> Records to process:
theorem cpy (f : FmtC) : Statement (.cpy f) := by
  rintro _ _ ⟨rfl⟩
  rw [decodeSlot, decodeC, FmtC.opcode_toWord, FmtC.ofWord_toWord]
  rfl

theorem cpy2 (f : FmtC) : Statement (.cpy2 f) := by
  rintro _ _ ⟨rfl⟩
  rw [decodeSlot, decodeC, FmtC.opcode_toWord, FmtC.ofWord_toWord]
  rfl

theorem cpy3 (f : FmtC) : Statement (.cpy3 f) := by
  rintro _ _ ⟨rfl⟩
  rw [decodeSlot, decodeC, FmtC.opcode_toWord, FmtC.ofWord_toWord]
  rfl

theorem cgath (f : FmtC) : Statement (.cgath f) := by
  rintro _ _ ⟨rfl⟩
  rw [decodeSlot, decodeC, FmtC.opcode_toWord, FmtC.ofWord_toWord]
  rfl

theorem cscat (f : FmtC) : Statement (.cscat f) := by
  rintro _ _ ⟨rfl⟩
  rw [decodeSlot, decodeC, FmtC.opcode_toWord, FmtC.ofWord_toWord]
  rfl

theorem cmcast (f : FmtC) : Statement (.cmcast f) := by
  rintro _ _ ⟨rfl⟩
  rw [decodeSlot, decodeC, FmtC.opcode_toWord, FmtC.ofWord_toWord]
  rfl

theorem cfill (f : FmtC) : Statement (.cfill f) := by
  rintro _ _ ⟨rfl⟩
  rw [decodeSlot, decodeC, FmtC.opcode_toWord, FmtC.ofWord_toWord]
  rfl

theorem credI32 (f : FmtC) : Statement (.credI32 f) := by
  rintro _ _ ⟨rfl⟩
  rw [decodeSlot, decodeC, FmtC.opcode_toWord, FmtC.ofWord_toWord]
  rfl

theorem credFp32 (f : FmtC) : Statement (.credFp32 f) := by
  rintro _ _ ⟨rfl⟩
  rw [decodeSlot, decodeC, FmtC.opcode_toWord, FmtC.ofWord_toWord]
  rfl

theorem credBf16 (f : FmtC) : Statement (.credBf16 f) := by
  rintro _ _ ⟨rfl⟩
  rw [decodeSlot, decodeC, FmtC.opcode_toWord, FmtC.ofWord_toWord]
  rfl

theorem cpyAt (f : FmtC) : Statement (.cpyAt f) := by
  rintro _ _ ⟨rfl⟩
  rw [decodeSlot, decodeC, FmtC.opcode_toWord, FmtC.ofWord_toWord]
  rfl

theorem cpy2At (f : FmtC) : Statement (.cpy2At f) := by
  rintro _ _ ⟨rfl⟩
  rw [decodeSlot, decodeC, FmtC.opcode_toWord, FmtC.ofWord_toWord]
  rfl

theorem cpy3At (f : FmtC) : Statement (.cpy3At f) := by
  rintro _ _ ⟨rfl⟩
  rw [decodeSlot, decodeC, FmtC.opcode_toWord, FmtC.ofWord_toWord]
  rfl

theorem cgathAt (f : FmtC) : Statement (.cgathAt f) := by
  rintro _ _ ⟨rfl⟩
  rw [decodeSlot, decodeC, FmtC.opcode_toWord, FmtC.ofWord_toWord]
  rfl

theorem cscatAt (f : FmtC) : Statement (.cscatAt f) := by
  rintro _ _ ⟨rfl⟩
  rw [decodeSlot, decodeC, FmtC.opcode_toWord, FmtC.ofWord_toWord]
  rfl

theorem cmcastAt (f : FmtC) : Statement (.cmcastAt f) := by
  rintro _ _ ⟨rfl⟩
  rw [decodeSlot, decodeC, FmtC.opcode_toWord, FmtC.ofWord_toWord]
  rfl

theorem cfillAt (f : FmtC) : Statement (.cfillAt f) := by
  rintro _ _ ⟨rfl⟩
  rw [decodeSlot, decodeC, FmtC.opcode_toWord, FmtC.ofWord_toWord]
  rfl

theorem credI32At (f : FmtC) : Statement (.credI32At f) := by
  rintro _ _ ⟨rfl⟩
  rw [decodeSlot, decodeC, FmtC.opcode_toWord, FmtC.ofWord_toWord]
  rfl

theorem credFp32At (f : FmtC) : Statement (.credFp32At f) := by
  rintro _ _ ⟨rfl⟩
  rw [decodeSlot, decodeC, FmtC.opcode_toWord, FmtC.ofWord_toWord]
  rfl

theorem credBf16At (f : FmtC) : Statement (.credBf16At f) := by
  rintro _ _ ⟨rfl⟩
  rw [decodeSlot, decodeC, FmtC.opcode_toWord, FmtC.ofWord_toWord]
  rfl

theorem atCopyLaunch (id : Nat) : Statement (.atCopyLaunch id) := by
  intro _ cw h; cases h

theorem copyCompletion (id : Nat) : Statement (.copyCompletion id) := by
  intro _ cw h; cases h

theorem mcastLanding (id : Nat) : Statement (.mcastLanding id) := by
  intro _ cw h; cases h

theorem storeAcknowledge (id : Nat) : Statement (.storeAcknowledge id) := by
  intro _ cw h; cases h

theorem homeAccess (id : Nat) : Statement (.homeAccess id) := by
  intro _ cw h; cases h
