theorem performPart_allForwarded (hk : a.kind = .global) (served sliced : Bool) (hf : allForwarded s id a p = true) : performPart id a p served sliced s =
    finishPart id p (some ((List.range p.len).map fun i => (forwarded s id a (p.va + i)).getD 0#8)) s := by
  unfold performPart
  rw [hk]
  exact if_pos hf

/-- The bytes of a part in the window. -/
def windowPlaces (a : Access) (p : Part) : List Nat := (List.range p.len).map fun i => windowPlace (coreOf a.key) p.va + i

theorem performPart_cluster (hk : a.kind = .cluster) (served sliced : Bool) : performPart id a p served sliced s =
    Act.seqs [Act.when (a.what.writes && ownPart (coreOf a.key) a.kind p) (keepSources (coreOf a.key) (fun _ => true) (windowPlaces a p)),
      performAt id a p (seenFrom s p.va (windowPlace (coreOf a.key) p.va)) (storeBytes (windowPlace (coreOf a.key) p.va)) served,
      Act.when (a.what.reads && a.what.writes) (keepPlaces (windowPlaces a p))] s := by
  unfold performPart
  simp only [hk]
  rfl

theorem performPart_spad (hg : a.kind ≠ .global) (hc : a.kind ≠ .cluster) (served sliced : Bool) : performPart id a p served sliced s =
    performAt id a p (seenFrom s p.va (spadPlace (coreOf a.key) p.va)) (storeBytes (spadPlace (coreOf a.key) p.va)) served s := by
  unfold performPart
  split
  · contradiction
  · contradiction
  · rfl

theorem placeOf_spad (hg : a.kind ≠ .global) (hc : a.kind ≠ .cluster) (h : PlaceOf s a p place) : place = spadPlace (coreOf a.key) p.va := by
  unfold PlaceOf at h
  split at h
  · contradiction
  · contradiction
  · exact h

/-- A write of a part puts its bytes at its place, between changes of the caches. -/
theorem performPart_of_writes (hplace : PlaceOf s a p place) (hw : a.what.writes = true) (served sliced : Bool) : ∃ u store l,
    applyAll (performPart id a p served sliced s) s = applyAll l (applyAll (performAt id a p (seenFrom s p.va place) store served u) u) ∧
    beyondCaches u = beyondCaches s ∧ StoresAt id place store u ∧ Keeps beyondCaches l := by
  by_cases hg : a.kind = .global
  · simp only [PlaceOf, hg] at hplace
    obtain ⟨sp, hspot, rfl, hsnap⟩ := hplace
    rw [performPart_global hg (allForwarded_of_writes hw) (if_neg (by simp [AccessOp.onlyReads, hw])) hspot, applyAll_seqs_cons, bindPage_of_writes hw,
      applyAll_nil, applyAll_seqs_cons]
    refine ⟨s, _, _, rfl, rfl, fun bytes => applyAll_homeWrite hsnap _ _ bytes id, Keeps.seqs ?_ _⟩
    simp only [List.forall_mem_cons]
    exact ⟨fun v => (keeps_fillSlice _ _ _ v).when _, fun v => keeps_fillTlb _ _ _ _ v, List.forall_mem_nil _⟩
  by_cases hc : a.kind = .cluster
  · simp only [PlaceOf, hc] at hplace
    subst hplace
    rw [performPart_cluster hc, applyAll_seqs_cons, applyAll_seqs_cons]
    refine ⟨_, _, _, rfl, ((keeps_keepSources _ _ _ s).when _).applyAll s, storesAt_storeBytes _ _ _, Keeps.seqs ?_ _⟩
    simp only [List.forall_mem_cons]
    exact ⟨fun v => (keeps_keepPlaces _ v).when _, List.forall_mem_nil _⟩
  · obtain rfl := placeOf_spad hg hc hplace
    rw [performPart_spad hg hc]
    exact ⟨s, _, [], rfl, rfl, storesAt_storeBytes _ _ _, Keeps.nil⟩

variable (hfind : s.accs.find id = some a) (hplace : PlaceOf s a p place)
include hfind hplace

theorem writeDone_performPart_store (hw : a.what = .store) (served sliced : Bool) :
    WriteDone s id a p place ((a.data.drop p.pos).take p.len) none (applyAll (performPart id a p served sliced s) s) := by
  obtain ⟨u, store, l, ht, hu, hstore, hl⟩ := performPart_of_writes (id := id) hplace (by rw [hw]; rfl) served sliced
  rw [ht, performAt_store hw]
  exact (writeDone_writePart hu hfind hstore).of_keeps hl

theorem writeDone_performPart_atomic {aop : BitVec 4} {fp : Bool} (hw : a.what = .atomic aop fp) (served sliced : Bool) :
    WriteDone s id a p place (atomicBytes a p (Memory.read s.mem place p.len)) (some (Memory.read s.mem place p.len))
      (applyAll (performPart id a p served sliced s) s) := by
  obtain ⟨u, store, l, ht, hu, hstore, hl⟩ := performPart_of_writes (id := id) hplace (by rw [hw]; rfl) served sliced
  rw [ht, performAt_atomic hw, placeBytes_seenFrom]
  exact (writeDone_writePart hu hfind hstore).of_keeps hl
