/-- One core: control core, vector engine, matrix engine and DMA engine (R11). -/
structure CoreState where
  sregs     : Tab W64            -- s1 to s31; unlisted 0
  preds     : BitVec 4           -- p0 to p3 (R124)
  pc        : W64
  step      : W32                -- CSR STEP
  srTensor  : W64                -- CSR SR_TENSOR
  srIndex   : W64                -- CSR SR_INDEX
  waitLimit : W64                -- CSR WAIT_LIMIT
  vstat     : BitVec 3           -- CSR VSTAT: SAT, NAN, INF
  vl        : Nat                -- CSR VL
  vregs     : Tab (BitVec 2048)  -- v0 to v31; unlisted 0
  masks     : Tab (BitVec 1024)  -- m0 to m7; unlisted 0
  summary   : List W64           -- summary queue, oldest first (R122)
  run       : RunState
  wait      : Wait
  acc       : Tab Pair           -- accumulator a, element (i, c) at 256 a + 16 i + c; unlisted (+0, +0)
  accStatus : Tab W32            -- status word of accumulator a; unlisted 0
  weights   : WeightSet
  drained   : Bool               -- the drained-mode setting in force (R71)
  matQ      : List MxEntry       -- up to 8 (R101)
  mxOut     : List (Nat × Nat × Nat)  -- in drained operation, what the commands in flight wrote: place in matQ, physical address, length (R72)
  lastMx    : W32                -- SUMR fn 1 (R106)
  orMx      : W32                -- SUMR fn 2 (R106)
  vecQ      : List VItem         -- up to 16 (R131)
  dmaQ      : List DmaCmd        -- up to 32 (R131)
  dmaNext   : Nat                -- number of the next DMA request
  dmaStatus : W64                -- SUMR fn 3 (R135)
  part      : Nat                -- part number within the launch (s2)
  lastRdtb  : Nat                -- the last value RDTB returned: reads never decrease (R27)
  mxHalt    : Bool               -- the matrix and the vector engine have stopped for a pre-emption (R423)
  vxHalt    : Bool
deriving DecidableEq, Repr

/-- A core at package reset and whenever it is given to a context (R124, R156, R159; the program counter and STEP before a launch log 3, what no rule resets log 2). -/
def CoreState.reset : CoreState where
  sregs := []
  preds := 0
  pc := 0
  step := 0
  srTensor := 0
  srIndex := 0
  waitLimit := 1000000000
  vstat := 0
  vl := 0
  vregs := []
  masks := []
  summary := []
  run := .idle
  wait := .none
  acc := []
  accStatus := []
  weights := .none
  drained := true
  matQ := []
  mxOut := []
  lastMx := 0
  orMx := 0
  vecQ := []
  dmaQ := []
  dmaNext := 0
  dmaStatus := 0
  part := 0
  lastRdtb := 0
  mxHalt := false
  vxHalt := false

/-! ### Clusters (spec/01_architecture.md, spec/05_core_memory.md) -/

/-- Damage of a memory word that the next read finds (R144, R164): correctable, or not. -/
inductive SramDamage where
  | single
  | wide
deriving DecidableEq, Repr

/-- One cluster: the context that holds it and its logical number there (R31), whether its cores are issued to, whether its port to the
die network is closed (R28, R29), whether it is being wiped (R159), and whether firmware has detected a failed core (R28). -/
structure ClusterState where
  owner      : Option (Nat × Nat)
  portClosed : Bool
  wiping     : Bool
  failed     : Bool
  failCtx    : Option Nat   -- the context that had work on the cluster when the failure was detected (R28)
  meter      : Nat          -- step of the timebase at which the last window of the handshake meter ended (R24)
deriving DecidableEq, Repr

def ClusterState.reset : ClusterState := ⟨none, false, false, false, none, 0⟩

/-! ### Vats (spec/09_vats.md) -/

/-- A vat: its pool, whether it lies in the overflow part, and its index there (R262). -/
structure VatId where
  k   : Nat
  ovf : Bool
  idx : Nat
deriving DecidableEq, Repr

/-- A last-in, first-out list of free vats (R262): those pushed back, then the not yet used range `lo` to `hi - 1` in
ascending order. -/
structure FreeList where
  pushed : List Nat
  lo     : Nat
  hi     : Nat
deriving DecidableEq, Repr

/-- A pool: its two free lists, the vats lost to it (R272) and whether each watermark event is armed (R273). -/
structure VatPool where
  sram     : FreeList
  ovf      : FreeList
  lost     : Nat
  armLow   : Bool
  armCrit  : Bool
  armEmpty : Bool
deriving DecidableEq, Repr

/-- What a vat is wanted for: a kind (0 trick row, 1 ring chunk, 2 wheel piece, 3 host staging) and numbers that name it. -/
structure VatTag where
  kind : Nat
  a    : Nat
  b    : Nat
  c    : Nat
deriving DecidableEq, Repr

/-- An allocated vat and its holder (R270). `fit` is the class that fitted the request. -/
structure VatHold where
  vat : VatId
  ctx : Nat
  eng : Nat
  tag : VatTag
deriving DecidableEq, Repr

/-- A waiting request (R267). -/
structure VatReq where
  ctx : Nat
  eng : Nat
  k   : Nat
  tag : VatTag
deriving DecidableEq, Repr

/-- A damaged 8-byte word of a vat in the Table SRAM (R144), and whether it is beyond correction. -/
structure VatWord where
  k    : Nat
  idx  : Nat
  word : Nat
  wide : Bool
deriving DecidableEq, Repr

structure VatState where
  pools   : List VatPool
  held    : List VatHold
  waiting : List VatReq   -- in the order they began to wait
  hurt    : List VatWord
deriving DecidableEq, Repr

/-- The pool of n vats of SRAM and none of overflow, every watermark armed (Table 9.1). -/
def VatPool.fresh (n m : Nat) : VatPool := ⟨⟨[], 0, n⟩, ⟨[], 0, m⟩, 0, true, true, true⟩

def VatState.reset : VatState where
  pools := [VatPool.fresh 32768 0, VatPool.fresh 16384 0, VatPool.fresh 8192 0, VatPool.fresh 3072 0, VatPool.fresh 768 0,
    VatPool.fresh 160 0]
  held := []
  waiting := []
  hurt := []

/-! ### Host interface (spec/14_host_interface.md) -/

/-- How a configuration request completes (R403): with data, without, or with Request Retry Status. -/
inductive CfgAnswer where
  | data (value : Nat)
  | done
  | retry
deriving DecidableEq, Repr

/-- What the block sends to the host over PCIe, in order: a write, an MSI-X message, a read request with the number of the read it is part of, the data of a read of BAR0, or the completion of
a configuration request. -/
inductive PcieOut where
  | write (fn : Nat) (addr : Nat) (bytes : List Byte)
  | msix (fn : Nat) (vector : Nat)
  | read (fn : Nat) (addr : Nat) (len : Nat) (readId : Nat)
  | answer (fn : Nat) (offset : Nat) (size : Nat) (value : Nat)
  | config (fn : Nat) (a : CfgAnswer)
deriving DecidableEq, Repr

/-- A submission ring and its paired completion ring: the counts of R387, the descriptors read and not yet accepted (by
count), the descriptors accepted and not completed, the moderation of R397, and the EPOCH_SHARE registers as they stood when each descriptor was fetched (R497). -/
structure RingState where
  head     : W32
  tail     : W32
  cqTail   : W32
  cqHead   : W32
  readTo   : W32
  fetched  : List (W32 × List Byte)
  open_    : Nat
  modCount : Nat
  modFirst : Option Nat
  shares   : List (W32 × List Nat)
deriving DecidableEq, Repr

def RingState.reset : RingState := ⟨0, 0, 0, 0, 0, [], 0, 0, none, []⟩

/-- A vector of a function's MSI-X table (Table 14.5). -/
structure MsixEntry where
  addr   : W64
  data   : W32
  masked : Bool
deriving DecidableEq, Repr

def MsixEntry.reset : MsixEntry := ⟨0, 0, true⟩

/-- What an outstanding read of host memory is for. -/
inductive ReadUse where
  | descriptors (ring : Nat) (count : W32) (n : Nat)
  | copy (id : Nat) (off len : Nat)
  | weights (load wheel : Nat) (off len : Nat)
  | image (off len : Nat)   -- part of a pushed image (R407)
deriving DecidableEq, Repr

structure HostRead where
  fn  : Nat
  use : ReadUse
deriving DecidableEq, Repr

/-- A push of a firmware image that is being read (R407): its bytes, the bytes of one part, how many have been asked for, and what has come, by offset. -/
structure ImagePush where
  len     : Nat
  part    : Nat
  nextOff : Nat
  got     : Tab (List Byte)
deriving DecidableEq, Repr

/-- The configuration of the PCIe endpoint that its capabilities hold (R376, R379, R382): Max Payload and Max Read Request Size as Device Control codes, ECRC, the functions in D3hot, the bases of
PF0's and the VFs' BAR0, and the ECRC error that AER has noted. -/
structure LinkCfg where
  payloadCode : Nat
  readCode    : Nat
  ecrc        : Bool
  d3hot       : List Nat
  pfBar       : Nat
  vfBar       : Nat
  ecrcError   : Bool
deriving DecidableEq, Repr

/-- Reset values (log 120). -/
def LinkCfg.reset : LinkCfg := ⟨0, 2, false, [], 0, 0, false⟩

/-- A descriptor whose completion is owed: its function, ring and TAG, and the opcode it had. -/
structure DescRef where
  fn   : Nat
  ring : Nat
  op   : Byte
  tag  : W32
deriving DecidableEq, Repr

/-- A HOST.COPY in progress (R399): the next byte to stage and the bytes done. -/
structure HostCopyState where
  desc    : DescRef
  toHost  : Bool
  length  : Nat
  host    : Nat
  dev     : Nat
  nextOff : Nat
  done    : Nat
deriving DecidableEq, Repr

structure HostState where
  rings     : Tab RingState          -- ring i of function n at 8 n + i; unlisted RingState.reset
  evq       : RingState              -- PF0's event ring (R384)
  backlog   : Tab (List (Nat × List Byte))  -- records waiting, by function: ring and record (R398)
  evBacklog : List (List Byte)
  msix      : Tab MsixEntry          -- vector v of function n at 64 n + v; unlisted masked
  pba       : List Nat               -- pending bits, as 64 n + v
  numVfs    : Nat                    -- SR-IOV NumVFs (R380)
  vfEnable  : Bool
  ari       : Bool                   -- ARI Capable Hierarchy
  resetting : List Nat               -- functions being reset (R403)
  linkReset : Bool                   -- the reset running is a link reset (Table 14.9)
  reads     : Tab HostRead           -- outstanding reads, by number
  nextRead  : Nat
  push      : Option ImagePush       -- a firmware image being read (R407)
  link      : LinkCfg                -- the endpoint's configuration
  fnTurn    : Nat                    -- the function whose rings are looked at first, and in each function the ring (R393)
  ringTurn  : Tab Nat
  copies    : Tab HostCopyState
  nextCopy  : Nat
  noAccept  : Bool                   -- descriptors are not accepted: orderly power-down (R483)
  pcieOut   : List PcieOut           -- what was sent, oldest first
  sealed    : List Bool              -- whether each carried an ECRC (R376)
deriving DecidableEq, Repr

> Assigned task:
Show the lines where the word "VatWord" appears in the entries.

> Result for this exercise:
structure VatWord where
  hurt    : List VatWord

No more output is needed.